So yeah, there was like this all-powerful God dude. And He was all alone in this dark, kind of dank abyss in the middle of nowhere. After a few eternities or more–give or take a few, because what is time even?–He decided it would be a good idea to actually see where the fuck He was. So He shouted at the top of His Godly lungs, “Let there be light!” And then, because He’s this all-powerful God dude, it happened.
And He totally dug it.
Sooner or later He probably realized what’s the point of having all this light if there’s nothing to see, so He karate-chopped that shit and made some comets and dust and, I don’t know, I guess probably the Death Star and other George Lucas memorabilia (He who knows all likes to think ahead). Then He probably realized that He still had no friends, so He balled up some of the leftover Play-Doh from when he made His divine bong and created Earth. This all was in one day, by the way, because night didn’t exist yet. So He crafted that shit.
But like, after all of that creating and Lording over, God must’ve needed to take a ginormous piss, right? And piss He did, so on the third day, Earth had water at last. But God, not having been properly hydrated in the abyss, definitely had a ton of kidney stones floating in there. He called those bitches fish.
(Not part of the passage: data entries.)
-- ==== Sys2Proof/Syntax.lean ====
section
/-!
DEFINITION. The instructions of the opcode table, whole: the words of the four columns (10 R240-R250), the
engine records (10 R252), and the events of the device (95). One constructor per row of spec/opcode_table.json.
-/

namespace Sys2Proof

/-- The four columns of a tile, in column order (09 R201). -/
inductive Column where | sq | vx | xc | ls
  deriving DecidableEq, Repr

/-- The four engines of a tile (00 R7). -/
inductive Engine where | me | gu | ce | ch
  deriving DecidableEq, Repr

/-- A scalar operand (10 R234): register s, SQ result age k, constant c. -/
inductive SSpec where
  | s (n : BitVec 5) | k (n : BitVec 4) | c (n : BitVec 4)
  deriving DecidableEq, Repr

/-- A vector operand (10 R235): register v; VX, XC and LS ages a, x, l; broadcast b of an SQ age; constant c. -/
inductive VSpec where
  | v (n : BitVec 4) | a (n : BitVec 4) | x (n : BitVec 3) | l (n : BitVec 3) | b (n : BitVec 3) | c (n : BitVec 3)
  deriving DecidableEq, Repr

/-- Whether a vector operand names a register v0-v15. -/
def VSpec.isNamed : VSpec → Bool
  | .v _ => true
  | .a _ => false
  | .x _ => false
  | .l _ => false
  | .b _ => false
  | .c _ => false

/-- The SQ destination (10 R238): a register and the queue, or the queue only. -/
inductive Dst where | reg (n : BitVec 5) | queue
  deriving DecidableEq, Repr

/-- The destination of a VX BIN word (10 R244): FORM 01 names a register, FORM 10 is queue-only. -/
inductive VDst where | reg (n : BitVec 4) | queue
  deriving DecidableEq, Repr

/-- Rounding modes (08 R180); codes 5 and 6 are reserved. -/
inductive Rm where | rne | rtz | rup | rdn | rna | dyn
  deriving DecidableEq, Repr

/-- Condition codes of CMP and CMPI (10 R242). -/
inductive Cond where
  | eq | ne | lt | le | gt | ge | ltu | leu | gtu | geu | bitset | bitclr | always | never
  deriving DecidableEq, Repr

/-- The reductions of VOTE (09 R218). -/
inductive VoteOp where | any | all | max | min | add
  deriving DecidableEq, Repr

/-- Whether a vote writes a predicate slot rather than the SQ queue. -/
def VoteOp.isPred : VoteOp → Bool
  | .any => true
  | .all => true
  | .max => false
  | .min => false
  | .add => false

/-- The operations of PLOG (10 R243). -/
inductive LogicOp where | and | or | xor | andn | nand | nor | xnor | not
  deriving DecidableEq, Repr

/-- Agent scopes (10 R242). -/
inductive Agent where | tile | cluster | domain | module | system
  deriving DecidableEq, Repr

/-- Element formats, FMT codes 0-10 (03 R66). -/
inductive Fmt where
  | raw | fp32 | fp64 | bf16 | fp16 | e4m3 | e5m2 | int8 | uint8 | int32 | tern5
  deriving DecidableEq, Repr

/-- Block geometry (03 R66). -/
inductive Blk where | none | b16 | b32 | b64
  deriving DecidableEq, Repr

/-- VREDF operations (12 R310). -/
inductive RedF where | add | max | min | maxabs
  deriving DecidableEq, Repr

/-- VREDI operations (12 R310). -/
inductive RedI where | add | max | min | and | or
  deriving DecidableEq, Repr

/-- VREDD operations (12 R310). -/
inductive RedD where | add | max | min
  deriving DecidableEq, Repr

/-- Atomic operations (10 R250). -/
inductive Aop where
  | add | sub | min | max | minu | maxu | and | or | xor | swap | cas | fadd32 | fmax32
  deriving DecidableEq, Repr

/-- Conditions of WAITW and WAITG (04 R103). -/
inductive WaitCond where | eq | geu
  deriving DecidableEq, Repr

/-- The word LDA reads (02 R53). -/
inductive AccWord where | sum | err | rn | i32
  deriving DecidableEq, Repr

/-- Router ports (16 R393): the torus ports, the local port, and the three bridges by rank (16 R397). -/
inductive Port where | e | w | n | s | loc | sup | bridge (rank : Nat)
  deriving DecidableEq, Repr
Then, upon looking at His newly formed bitches, God was compelled to create the first philosophical question: If a fish exists but is not being consumed with a mild yet tasty sauce, is it really alive at all? So God made some giant-ass lizards to eat them. A few days passed, I think, and by day five or so God still hadn’t had a single conversation with anyone, which totally sucked. So He threw one of those flying rocks at the Earth and all those antisocial lizard fucks died.
He saw that shit was good.
And on the sixth day, after hours of brainstorming on his newly invented Etch-A-Sketch, God made Man. And a bunch of other random animals, too, because there’s no way it took more than a few hours to come up with something as lame as the fucking hippo.
But God was still sad, because upon the completion of his work, He had nothing else to do (even though He was God and probably could’ve un-invented sadness if He wanted). So on the seventh day, God created the military-industrial complex and was finally able to rest, content at least to know that no amount of labor would ever come close to bringing an end to His creative endeavor.
So there, God’s a pretty cool guy. You should cut off your foreskin.